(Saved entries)
────────────────────────────────────────
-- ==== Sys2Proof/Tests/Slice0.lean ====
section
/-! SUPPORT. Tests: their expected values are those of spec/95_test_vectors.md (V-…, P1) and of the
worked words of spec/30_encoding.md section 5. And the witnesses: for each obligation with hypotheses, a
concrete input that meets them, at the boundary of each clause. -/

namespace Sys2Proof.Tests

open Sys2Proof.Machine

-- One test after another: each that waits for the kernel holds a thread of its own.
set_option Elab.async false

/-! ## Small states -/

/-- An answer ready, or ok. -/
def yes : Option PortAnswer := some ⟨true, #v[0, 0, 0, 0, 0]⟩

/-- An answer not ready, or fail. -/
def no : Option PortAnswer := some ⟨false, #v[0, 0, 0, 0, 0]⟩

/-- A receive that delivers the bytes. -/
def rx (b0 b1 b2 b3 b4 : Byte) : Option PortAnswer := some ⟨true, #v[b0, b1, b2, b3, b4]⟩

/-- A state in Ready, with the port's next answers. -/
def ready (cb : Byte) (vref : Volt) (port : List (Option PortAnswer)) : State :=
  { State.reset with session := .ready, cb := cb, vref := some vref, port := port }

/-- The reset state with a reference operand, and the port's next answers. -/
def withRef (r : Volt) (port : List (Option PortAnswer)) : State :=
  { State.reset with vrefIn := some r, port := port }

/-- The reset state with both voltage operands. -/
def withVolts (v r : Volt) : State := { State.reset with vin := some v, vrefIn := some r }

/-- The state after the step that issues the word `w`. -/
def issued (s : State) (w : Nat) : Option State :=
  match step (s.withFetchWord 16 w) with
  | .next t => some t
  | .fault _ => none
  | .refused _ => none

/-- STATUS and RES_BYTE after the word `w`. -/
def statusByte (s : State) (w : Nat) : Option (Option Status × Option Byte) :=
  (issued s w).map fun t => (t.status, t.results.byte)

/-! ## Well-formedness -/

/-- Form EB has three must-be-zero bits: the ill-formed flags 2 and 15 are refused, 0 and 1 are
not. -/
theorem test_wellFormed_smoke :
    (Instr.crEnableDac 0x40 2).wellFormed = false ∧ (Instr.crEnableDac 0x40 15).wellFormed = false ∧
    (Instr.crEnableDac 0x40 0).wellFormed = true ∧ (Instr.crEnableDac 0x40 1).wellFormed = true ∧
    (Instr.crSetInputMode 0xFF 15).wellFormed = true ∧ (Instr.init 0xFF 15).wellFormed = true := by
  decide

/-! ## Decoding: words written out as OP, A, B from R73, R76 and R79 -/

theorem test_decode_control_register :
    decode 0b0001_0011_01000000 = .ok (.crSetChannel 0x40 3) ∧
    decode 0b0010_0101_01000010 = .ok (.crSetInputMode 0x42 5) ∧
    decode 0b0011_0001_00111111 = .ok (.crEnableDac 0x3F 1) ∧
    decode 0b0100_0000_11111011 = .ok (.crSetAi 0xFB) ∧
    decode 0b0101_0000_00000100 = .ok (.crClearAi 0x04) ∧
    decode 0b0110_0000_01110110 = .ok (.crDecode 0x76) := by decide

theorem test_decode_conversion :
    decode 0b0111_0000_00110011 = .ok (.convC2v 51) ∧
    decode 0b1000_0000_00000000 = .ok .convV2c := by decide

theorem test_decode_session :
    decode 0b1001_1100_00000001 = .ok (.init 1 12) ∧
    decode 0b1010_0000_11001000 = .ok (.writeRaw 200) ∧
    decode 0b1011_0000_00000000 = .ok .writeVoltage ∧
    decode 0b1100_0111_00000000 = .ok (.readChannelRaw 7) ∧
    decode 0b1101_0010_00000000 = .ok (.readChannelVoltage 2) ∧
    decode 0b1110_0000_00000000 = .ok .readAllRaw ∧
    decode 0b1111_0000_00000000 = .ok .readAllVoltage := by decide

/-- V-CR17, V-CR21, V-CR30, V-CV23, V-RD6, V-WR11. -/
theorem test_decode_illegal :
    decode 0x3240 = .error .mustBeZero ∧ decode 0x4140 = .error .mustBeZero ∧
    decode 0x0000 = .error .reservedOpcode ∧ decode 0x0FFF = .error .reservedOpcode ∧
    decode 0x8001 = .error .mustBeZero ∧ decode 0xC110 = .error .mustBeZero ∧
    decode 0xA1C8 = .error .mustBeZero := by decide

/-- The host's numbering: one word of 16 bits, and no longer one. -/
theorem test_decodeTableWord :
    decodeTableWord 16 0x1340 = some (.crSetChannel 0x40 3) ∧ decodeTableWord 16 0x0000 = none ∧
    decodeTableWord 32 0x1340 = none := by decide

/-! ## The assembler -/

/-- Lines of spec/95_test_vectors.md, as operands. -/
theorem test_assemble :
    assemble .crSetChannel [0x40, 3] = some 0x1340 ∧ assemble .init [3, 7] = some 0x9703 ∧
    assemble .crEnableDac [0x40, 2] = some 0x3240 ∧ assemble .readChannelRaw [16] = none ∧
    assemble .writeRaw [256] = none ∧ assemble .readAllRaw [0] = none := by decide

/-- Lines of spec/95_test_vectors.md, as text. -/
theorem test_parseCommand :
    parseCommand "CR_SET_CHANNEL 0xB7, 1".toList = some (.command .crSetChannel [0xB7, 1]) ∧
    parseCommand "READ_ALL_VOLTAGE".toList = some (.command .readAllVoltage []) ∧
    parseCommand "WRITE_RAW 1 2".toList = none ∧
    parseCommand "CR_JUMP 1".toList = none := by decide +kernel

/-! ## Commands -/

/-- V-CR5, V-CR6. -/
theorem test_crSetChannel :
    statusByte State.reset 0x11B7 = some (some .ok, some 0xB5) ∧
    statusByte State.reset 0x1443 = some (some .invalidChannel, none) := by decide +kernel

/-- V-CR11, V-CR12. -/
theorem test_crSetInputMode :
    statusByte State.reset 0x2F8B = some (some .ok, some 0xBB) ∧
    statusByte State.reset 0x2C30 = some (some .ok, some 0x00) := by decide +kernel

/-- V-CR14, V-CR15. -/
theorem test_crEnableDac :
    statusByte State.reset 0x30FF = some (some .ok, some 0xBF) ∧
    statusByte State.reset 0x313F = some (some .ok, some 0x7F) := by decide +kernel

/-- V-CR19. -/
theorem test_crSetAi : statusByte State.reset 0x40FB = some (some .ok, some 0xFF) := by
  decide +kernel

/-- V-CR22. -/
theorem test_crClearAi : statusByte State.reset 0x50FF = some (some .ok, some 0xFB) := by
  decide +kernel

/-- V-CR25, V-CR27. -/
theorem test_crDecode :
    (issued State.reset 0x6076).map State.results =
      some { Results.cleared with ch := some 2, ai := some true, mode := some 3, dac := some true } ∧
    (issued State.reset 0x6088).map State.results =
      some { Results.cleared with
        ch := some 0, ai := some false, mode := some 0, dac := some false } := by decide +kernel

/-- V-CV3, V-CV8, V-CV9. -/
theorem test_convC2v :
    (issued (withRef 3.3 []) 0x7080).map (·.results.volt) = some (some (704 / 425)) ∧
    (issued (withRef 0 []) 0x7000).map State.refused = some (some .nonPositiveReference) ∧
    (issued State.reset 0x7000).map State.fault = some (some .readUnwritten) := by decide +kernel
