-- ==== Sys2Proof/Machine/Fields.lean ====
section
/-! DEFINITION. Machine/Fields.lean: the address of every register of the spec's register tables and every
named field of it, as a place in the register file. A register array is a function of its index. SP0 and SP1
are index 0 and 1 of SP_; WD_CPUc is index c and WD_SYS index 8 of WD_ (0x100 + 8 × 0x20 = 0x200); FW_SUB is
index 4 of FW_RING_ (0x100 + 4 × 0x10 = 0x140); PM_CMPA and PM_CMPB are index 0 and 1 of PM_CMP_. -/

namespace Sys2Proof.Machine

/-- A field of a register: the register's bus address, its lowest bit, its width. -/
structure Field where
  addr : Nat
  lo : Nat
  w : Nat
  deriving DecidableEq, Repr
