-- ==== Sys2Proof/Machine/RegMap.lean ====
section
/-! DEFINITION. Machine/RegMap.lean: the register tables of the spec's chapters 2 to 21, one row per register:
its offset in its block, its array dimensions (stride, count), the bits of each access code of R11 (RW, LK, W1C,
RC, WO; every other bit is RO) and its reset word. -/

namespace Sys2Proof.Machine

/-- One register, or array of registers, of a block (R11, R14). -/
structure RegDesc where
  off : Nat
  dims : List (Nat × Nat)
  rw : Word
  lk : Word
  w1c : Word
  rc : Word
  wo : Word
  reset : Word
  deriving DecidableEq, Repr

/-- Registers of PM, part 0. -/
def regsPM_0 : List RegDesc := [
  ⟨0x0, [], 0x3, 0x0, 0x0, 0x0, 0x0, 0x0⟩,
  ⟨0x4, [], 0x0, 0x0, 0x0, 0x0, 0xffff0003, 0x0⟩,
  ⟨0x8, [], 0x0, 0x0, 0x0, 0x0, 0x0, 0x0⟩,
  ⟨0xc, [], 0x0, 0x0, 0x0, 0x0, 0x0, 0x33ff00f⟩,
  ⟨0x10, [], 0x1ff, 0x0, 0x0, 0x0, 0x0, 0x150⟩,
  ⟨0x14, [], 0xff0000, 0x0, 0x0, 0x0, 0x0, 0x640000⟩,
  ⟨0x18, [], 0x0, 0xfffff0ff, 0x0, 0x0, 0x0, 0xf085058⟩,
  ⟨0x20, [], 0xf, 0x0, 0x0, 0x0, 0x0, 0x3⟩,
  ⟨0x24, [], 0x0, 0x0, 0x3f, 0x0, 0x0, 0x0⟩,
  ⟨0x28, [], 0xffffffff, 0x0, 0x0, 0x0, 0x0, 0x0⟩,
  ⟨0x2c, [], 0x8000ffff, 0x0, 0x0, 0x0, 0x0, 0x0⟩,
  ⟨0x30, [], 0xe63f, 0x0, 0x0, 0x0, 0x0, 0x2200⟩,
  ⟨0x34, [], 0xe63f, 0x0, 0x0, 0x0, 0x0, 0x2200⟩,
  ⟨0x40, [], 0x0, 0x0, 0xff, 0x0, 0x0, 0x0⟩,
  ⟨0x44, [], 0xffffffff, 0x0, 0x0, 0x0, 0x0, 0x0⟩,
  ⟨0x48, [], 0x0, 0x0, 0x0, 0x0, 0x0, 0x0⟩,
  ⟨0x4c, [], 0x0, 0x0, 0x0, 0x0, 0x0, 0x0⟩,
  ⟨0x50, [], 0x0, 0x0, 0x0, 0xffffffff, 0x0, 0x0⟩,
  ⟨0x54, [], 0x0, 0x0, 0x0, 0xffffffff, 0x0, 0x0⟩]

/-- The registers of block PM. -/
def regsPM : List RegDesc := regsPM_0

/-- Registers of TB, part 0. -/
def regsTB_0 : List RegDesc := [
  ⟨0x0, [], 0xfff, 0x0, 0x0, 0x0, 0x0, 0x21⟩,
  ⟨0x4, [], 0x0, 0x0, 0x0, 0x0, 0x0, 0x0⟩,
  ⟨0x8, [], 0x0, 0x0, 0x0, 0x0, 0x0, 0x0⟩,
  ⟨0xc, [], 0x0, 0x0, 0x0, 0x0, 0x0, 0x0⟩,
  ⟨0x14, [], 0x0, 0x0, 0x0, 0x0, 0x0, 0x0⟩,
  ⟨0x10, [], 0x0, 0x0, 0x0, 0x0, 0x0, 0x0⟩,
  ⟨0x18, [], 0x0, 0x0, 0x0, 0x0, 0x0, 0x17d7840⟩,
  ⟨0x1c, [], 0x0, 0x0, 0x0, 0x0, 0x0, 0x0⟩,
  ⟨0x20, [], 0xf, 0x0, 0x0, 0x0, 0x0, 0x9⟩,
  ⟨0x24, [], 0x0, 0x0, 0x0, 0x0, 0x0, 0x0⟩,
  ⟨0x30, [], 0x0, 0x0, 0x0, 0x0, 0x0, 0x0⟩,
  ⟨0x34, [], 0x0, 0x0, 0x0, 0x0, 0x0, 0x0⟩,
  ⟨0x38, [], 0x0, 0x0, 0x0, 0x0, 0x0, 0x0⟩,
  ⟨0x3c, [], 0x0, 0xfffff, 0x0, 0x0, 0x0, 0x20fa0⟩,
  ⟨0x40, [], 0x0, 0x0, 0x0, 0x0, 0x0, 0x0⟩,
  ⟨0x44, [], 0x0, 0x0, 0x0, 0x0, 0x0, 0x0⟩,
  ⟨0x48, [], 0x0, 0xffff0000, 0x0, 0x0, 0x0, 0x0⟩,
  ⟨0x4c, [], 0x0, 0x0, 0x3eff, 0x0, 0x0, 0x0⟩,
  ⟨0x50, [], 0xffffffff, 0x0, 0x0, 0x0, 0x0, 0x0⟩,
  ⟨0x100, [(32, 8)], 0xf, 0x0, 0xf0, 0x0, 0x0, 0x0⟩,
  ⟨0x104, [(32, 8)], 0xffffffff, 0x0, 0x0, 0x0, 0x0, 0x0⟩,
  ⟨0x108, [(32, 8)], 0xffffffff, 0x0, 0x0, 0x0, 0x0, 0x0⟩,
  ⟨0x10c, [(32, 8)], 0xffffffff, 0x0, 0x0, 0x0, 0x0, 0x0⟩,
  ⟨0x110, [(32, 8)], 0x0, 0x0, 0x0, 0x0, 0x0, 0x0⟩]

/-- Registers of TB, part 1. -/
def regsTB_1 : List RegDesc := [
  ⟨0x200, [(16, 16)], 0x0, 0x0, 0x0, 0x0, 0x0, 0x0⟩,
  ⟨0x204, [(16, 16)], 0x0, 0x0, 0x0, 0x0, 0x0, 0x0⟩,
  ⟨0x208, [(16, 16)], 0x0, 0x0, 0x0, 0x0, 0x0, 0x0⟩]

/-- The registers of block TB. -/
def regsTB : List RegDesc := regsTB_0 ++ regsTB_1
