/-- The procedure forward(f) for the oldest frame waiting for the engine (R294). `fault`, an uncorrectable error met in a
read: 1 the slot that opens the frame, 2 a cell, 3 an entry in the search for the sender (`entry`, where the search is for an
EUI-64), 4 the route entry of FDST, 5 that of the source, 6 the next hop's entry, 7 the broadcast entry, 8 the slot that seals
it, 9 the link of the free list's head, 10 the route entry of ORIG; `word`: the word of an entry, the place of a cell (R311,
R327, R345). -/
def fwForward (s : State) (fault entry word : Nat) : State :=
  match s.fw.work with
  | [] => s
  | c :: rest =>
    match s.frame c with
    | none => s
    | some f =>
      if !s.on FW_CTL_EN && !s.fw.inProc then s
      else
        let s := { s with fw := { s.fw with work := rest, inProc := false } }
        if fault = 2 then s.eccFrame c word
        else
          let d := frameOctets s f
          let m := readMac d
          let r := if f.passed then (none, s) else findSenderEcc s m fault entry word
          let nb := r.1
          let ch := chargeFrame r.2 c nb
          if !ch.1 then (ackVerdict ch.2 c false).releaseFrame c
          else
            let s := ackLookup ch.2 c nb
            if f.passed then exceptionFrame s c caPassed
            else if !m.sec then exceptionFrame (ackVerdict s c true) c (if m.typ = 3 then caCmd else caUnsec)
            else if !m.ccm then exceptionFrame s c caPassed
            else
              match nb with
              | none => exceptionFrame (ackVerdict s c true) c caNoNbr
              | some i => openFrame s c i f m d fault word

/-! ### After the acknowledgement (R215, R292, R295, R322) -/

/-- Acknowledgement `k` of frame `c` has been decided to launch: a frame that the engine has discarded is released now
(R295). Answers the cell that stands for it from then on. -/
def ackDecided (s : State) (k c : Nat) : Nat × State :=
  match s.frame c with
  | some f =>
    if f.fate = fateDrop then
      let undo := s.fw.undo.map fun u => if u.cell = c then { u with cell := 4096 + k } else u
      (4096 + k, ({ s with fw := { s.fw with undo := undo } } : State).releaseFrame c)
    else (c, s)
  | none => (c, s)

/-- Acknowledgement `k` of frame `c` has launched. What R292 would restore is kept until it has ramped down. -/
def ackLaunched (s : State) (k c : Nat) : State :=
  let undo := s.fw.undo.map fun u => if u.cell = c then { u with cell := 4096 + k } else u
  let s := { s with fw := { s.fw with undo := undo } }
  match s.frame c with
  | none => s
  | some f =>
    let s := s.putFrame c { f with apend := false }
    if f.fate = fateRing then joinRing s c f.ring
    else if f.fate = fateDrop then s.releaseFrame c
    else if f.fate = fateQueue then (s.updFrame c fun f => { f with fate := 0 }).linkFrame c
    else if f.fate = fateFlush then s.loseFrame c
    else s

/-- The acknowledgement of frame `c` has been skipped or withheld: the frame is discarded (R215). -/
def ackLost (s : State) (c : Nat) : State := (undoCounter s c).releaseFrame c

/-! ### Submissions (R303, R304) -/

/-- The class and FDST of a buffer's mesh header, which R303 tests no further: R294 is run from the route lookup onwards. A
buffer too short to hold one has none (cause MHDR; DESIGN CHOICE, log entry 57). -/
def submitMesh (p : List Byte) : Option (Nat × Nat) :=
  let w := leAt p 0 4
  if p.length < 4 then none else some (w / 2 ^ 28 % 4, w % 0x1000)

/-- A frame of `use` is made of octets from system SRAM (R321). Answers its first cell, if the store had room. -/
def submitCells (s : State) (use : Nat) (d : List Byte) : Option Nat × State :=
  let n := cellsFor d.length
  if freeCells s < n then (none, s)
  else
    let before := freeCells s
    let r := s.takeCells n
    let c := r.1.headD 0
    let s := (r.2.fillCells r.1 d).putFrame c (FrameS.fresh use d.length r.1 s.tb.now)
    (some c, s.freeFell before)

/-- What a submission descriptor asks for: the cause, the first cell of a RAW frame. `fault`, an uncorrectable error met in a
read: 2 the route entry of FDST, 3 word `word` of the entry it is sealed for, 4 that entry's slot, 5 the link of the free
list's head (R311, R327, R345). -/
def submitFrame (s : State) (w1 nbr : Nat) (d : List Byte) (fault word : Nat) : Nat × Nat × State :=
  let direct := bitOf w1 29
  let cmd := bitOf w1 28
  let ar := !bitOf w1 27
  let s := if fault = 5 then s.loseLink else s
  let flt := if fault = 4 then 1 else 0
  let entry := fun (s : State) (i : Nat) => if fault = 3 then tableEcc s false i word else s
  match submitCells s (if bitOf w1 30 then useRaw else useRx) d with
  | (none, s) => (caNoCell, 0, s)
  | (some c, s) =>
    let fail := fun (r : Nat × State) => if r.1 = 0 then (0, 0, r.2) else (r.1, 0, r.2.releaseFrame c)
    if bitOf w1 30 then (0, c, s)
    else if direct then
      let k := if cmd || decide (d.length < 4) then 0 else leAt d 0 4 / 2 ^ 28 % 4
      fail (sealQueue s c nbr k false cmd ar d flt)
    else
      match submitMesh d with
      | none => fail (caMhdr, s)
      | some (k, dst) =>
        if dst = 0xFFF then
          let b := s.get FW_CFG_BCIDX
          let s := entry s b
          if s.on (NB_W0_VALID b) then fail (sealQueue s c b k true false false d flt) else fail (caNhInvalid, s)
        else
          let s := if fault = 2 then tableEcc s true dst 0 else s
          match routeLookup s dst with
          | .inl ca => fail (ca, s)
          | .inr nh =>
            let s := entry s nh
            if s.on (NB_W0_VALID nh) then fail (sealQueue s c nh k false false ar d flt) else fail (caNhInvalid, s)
────────────────────────────────────────
Task objective ▸ Say how many lines in the data above contain the string "first", and give no other output.

Answer ▸ 2